Exercise prompt
Among the entries below, how many lines contain the string "signalSlots"? Only the number, please.

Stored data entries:
/-- An MMA or MMAS issues: both tiles gain a reader, the handle's set gains the operation, the warp is held. -/
def mmaIssue (k : Mn) (tern : Bool) (o : Op) (s : State) : State :=
  issueWith k o (mmaCauses tern) (fun g m =>
    if g.execs = [] then m.signalSlots g.e g.core g.flag g.slots
    else
      let blk := g.blkId g.lead
      let h := g.handle g.lead
      let sp := (match o.dst with
        | .s n => n.toNat
        | _ => 0)
      let i := m.prodInfo blk g.ta g.tb h tern
      let id := m.nextId
      let x : MmaOp :=
        { core := g.core, slot := g.lead.slot, blk, pc := g.pc, flag := g.flag, wbs := o.ctl.wbs, sp, ta := g.ta, tb := g.tb, h, mmas := tern,
          step := ((g.warp g.lead).sreg sp).toNat, admitted := false, reserve := 0, interval := 0, since := some (m.shardCycle g.core), weight := i.cls + 1, engine := 0 }
      let m := g.nameHandles { m with nextId := id + 1 }
      if i.steps ≤ x.step then (m.putProgress x 0).signalSlots g.e g.core g.flag g.slots
      else
        let m := { m with mmas := m.mmas.set id x }
        let m := (m.modTile blk g.ta (fun t => { t with readers := t.readers + 1 })).modTile blk g.tb (fun t => { t with readers := t.readers + 1 })
        let m := m.modAcc blk h (fun a => { a with inflight := a.inflight ++ [id] })
        g.hold m (.mma id)) s

def execMma (o : Op) (s : State) : Host.Outcome State Fault Refusal := .next (mmaIssue .mma false o s)
def execMmas (o : Op) (s : State) : Host.Outcome State Fault Refusal := .next (mmaIssue .mmas true o s)

/-- Threads held by an operation. -/
def Mach.mmaLanes (m : Mach) (x : MmaOp) (id : Nat) : List Nat := (List.range 32).filter (fun l => ((m.warp x.core x.slot).thread l).st = .blocked (.mma id))

/-- The operation is over: its readers, its place in the handle's set and its number are released. -/
def Mach.mmaGone (m : Mach) (id : Nat) (x : MmaOp) : Mach :=
  let m := { m with mmas := m.mmas.erase id }
  ((m.modTile x.blk x.ta Tile.readerDone).modTile x.blk x.tb Tile.readerDone).leaveAcc x.blk x.h id

/-- The unspent part of a reservation returns when the work retires within the interval it was admitted in (R322). -/
def Mach.refund (m : Mach) (core bundle reserve interval : Nat) : Mach :=
  if interval = (m.shard (shardOf core)).interval then m.modAccounts (shardOf core) bundle (· + reserve) else m

/-- The product is complete (R317). -/
def Mach.mmaComplete (e : Fw) (m : Mach) (id : Nat) (x : MmaOp) : Mach :=
  let ls := m.mmaLanes x id
  let m := (m.refund x.core (m.mmaBundle x) x.reserve x.interval).mmaGone id x
  let m := (m.putProgress x 0).modWarp x.core x.slot (fun w => w.releaseNext ls (m.cycOf x.core x.slot))
  m.settleWarp e x.core x.slot

/-- It stops: the progress is kept in Sp, and the members stand at the instruction (R317). -/
def Mach.mmaStop (e : Fw) (m : Mach) (id : Nat) (x : MmaOp) : Mach :=
  let ls := m.mmaLanes x id
  let cyc := m.cycOf x.core x.slot
  let m := (m.mmaGone id x).putProgress x x.step
  let m := m.modWarp x.core x.slot (fun w => (ls.foldl (fun (w : Warp) l => (w.goTo l x.pc cyc).modThread l (fun t => { t with yieldDue := false })) w).releaseOwed (maskOf ls))
  m.settleWarp e x.core x.slot

/-- E of an MMA or MMAS: the energy of its remaining steps, in whole steps of the smallest full interval (R322). -/
def Mach.mmaNeed (e : Fw) (m : Mach) (x : MmaOp) (i : WorkInfo) : Nat :=
  min ((i.steps - x.step) * i.energy) (m.fullInterval e (shardOf x.core) (m.mmaBundle x) / max 1 i.energy * i.energy)

def Mach.mmaInfo (m : Mach) (x : MmaOp) : WorkInfo := m.prodInfo x.blk x.ta x.tb x.h x.mmas

/-- MMA_ADMISSION is due. -/
def Mach.mmaAdmissible (e : Fw) (m : Mach) (id : Nat) (x : MmaOp) : Bool :=
  m.mmaWaits x && m.admits x.core (m.mmaBundle x) id (m.mmaNeed e x (m.mmaInfo x)) x.weight x.interval

def Mach.mmaAdmit (e : Fw) (m : Mach) (id : Nat) (x : MmaOp) : Mach :=
  let need := m.mmaNeed e x (m.mmaInfo x)
  ((m.modAccounts (shardOf x.core) (m.mmaBundle x) (· - need)).admitOn x.core).modMma id (fun x =>
    { x with admitted := true, reserve := need, interval := (m.shard (shardOf x.core)).interval, since := none, engine := (m.freeEngine x.core).getD 0 })

def execMmaAdmission (s : State) : Host.Outcome State Fault Refusal :=
  match s.m.mmas.get? s.subj.id with
  | some x => if s.m.mmaAdmissible s.fw s.subj.id x then .next { s with m := s.m.mmaAdmit s.fw s.subj.id x } else .next s
  | none => .next s

/-- One step of an admitted operation: it stops, gives up its engine until it is admitted again, or runs the step; with the last it is complete. -/
def Mach.mmaStep (e : Fw) (m : Mach) (id : Nat) (x : MmaOp) : Mach :=
  let i := m.mmaInfo x
  if m.mmaHalts x then m.mmaStop e id x
  else if x.reserve < i.energy then
    m.modMma id (fun x => { x with admitted := false, reserve := 0, interval := x.interval + 1, since := some (m.shardCycle x.core) })
  else match m.blocks.get? x.blk, m.prod x.blk x.ta x.tb x.h x.mmas with
    | some b, some (a, p) =>
      let r := productStep b (m.tile x.blk x.ta) (m.tile x.blk x.tb) p x.step a
      let m := ((m.modAcc x.blk x.h (fun _ => r.1)).modWarp x.core x.slot (fun w => w.raiseExc r.2)).countStep x.core x.engine
      let y := { x with step := x.step + 1, reserve := x.reserve - i.energy }
      if i.steps ≤ y.step then m.mmaComplete e id y else m.modMma id (fun _ => y)
    | _, _ => m.mmaStop e id x

/-! ### Tile tasks at work (R321, R324) -/

def Mach.modTask (m : Mach) (id : Nat) (f : Task → Task) : Mach := { m with tasks := m.tasks.modify id f }

/-- STEPNO in a task's record, and back in the array it was claimed from (R324). -/
def Mach.writeStepno (e : Fw) (m : Mach) (id : Nat) (t : Task) : Mach :=
  let m := m.modTask id (fun t => { t with rcd := t.rcd.set 3 (t.step * 2 ^ 32) })
  match t.claim, m.bundles.get? t.bundle with
  | some (k, i), some b =>
    match b.launches.get? k with
    | some l => (writeRecord e m b.part (l.entry + 32 * i + 24) [t.step * 2 ^ 32]).1
    | none => m
  | _, _ => m

/-- What retirement and discard have in common: the handle's set, EVBIT, the flag, and the block's end. -/
def Mach.taskGone (e : Fw) (m : Mach) (id : Nat) (t : Task) : Mach :=
  let m := { m with tasks := m.tasks.erase id }.leaveAcc t.blk t.h id
  let m := match m.bundles.get? t.bundle with
    | some b => if TaskW.even t.rcd then m.setEvents b.tag (evMask (TaskW.evbit t.rcd)) else m
    | none => m
  (m.taskFlag e t).settleBlock e t.blk

/-- A head that can never run (R321): no effect but its event and its flag. -/
def Mach.taskDiscard (e : Fw) (m : Mach) (id : Nat) (t : Task) : Mach :=
  let m := if TaskW.isMac t.rcd && t.st = .waiting then (m.modTile t.blk (TaskW.ta t.rcd) Tile.readerDone).modTile t.blk (TaskW.tb t.rcd) Tile.readerDone else m
  let m := m.modBundle t.bundle (fun b => { b with tally := { b.tally with ndisc := b.tally.ndisc + 1, discseq := if b.tally.ndisc = 0 then TaskW.seq t.rcd else b.tally.discseq } })
  m.taskGone e id t

/-- TILE_TASK_RETIRE (R324): its flags join the bundle's with it (17 R435). -/
def Mach.taskRetire (e : Fw) (m : Mach) (id : Nat) (t : Task) : Mach :=
  let m := m.refund t.core t.bundle t.reserve t.interval
  let m := if TaskW.isMac t.rcd then (m.modTile t.blk (TaskW.ta t.rcd) Tile.readerDone).modTile t.blk (TaskW.tb t.rcd) Tile.readerDone
    else if TaskW.isDrain t.rcd then m.fillComplete t.blk (TaskW.td t.rcd)
    else m.modAcc t.blk t.h (fun a => { a with sat := false })
  let m := m.modBundle t.bundle (fun b => { b with tally := { b.tally with tasks := b.tally.tasks + 1, exc := b.tally.exc ||| t.exc } })
  (m.progress t.blk).taskGone e id t

/-- One unit of ZERO. -/
def Acc.zeroUnit (a : Acc) (u : Nat) : Acc :=
  let hi := min (1024 * u + 1024) a.words
  { a with data := a.data.filter (fun w => w.1 < 1024 * u) ++ (List.range (hi - 1024 * u)).map (fun i => (1024 * u + i, 0)) ++ a.data.filter (fun w => hi ≤ w.1) }

/-- The effect of one step of a task, and its flags. -/
def Mach.taskEffect (m : Mach) (t : Task) : Mach × BitVec 7 :=
  match m.blocks.get? t.blk, m.acc? t.blk t.h with
  | some b, some a =>
    if TaskW.isMac t.rcd then
      match m.prod t.blk (TaskW.ta t.rcd) (TaskW.tb t.rcd) t.h (TaskW.top t.rcd = 2) with
      | some (_, p) =>
        let r := productStep b (m.tile t.blk (TaskW.ta t.rcd)) (m.tile t.blk (TaskW.tb t.rcd)) p t.step a
        (m.modAcc t.blk t.h (fun _ => r.1), r.2)
      | none => (m, 0)
    else if TaskW.isZero t.rcd then (m.modAcc t.blk t.h (fun a => a.zeroUnit t.step), 0)
    else
      let r := drainStep (m.tile t.blk (TaskW.td t.rcd)) a 0 (TaskW.top t.rcd = 0x12) (b.scratch, 0) t.step
      ((m.modBlock t.blk (fun b => { b with scratch := r.1 })).bcRelease t.blk, r.2)
  | _, _ => (m, 0)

Exercise output
2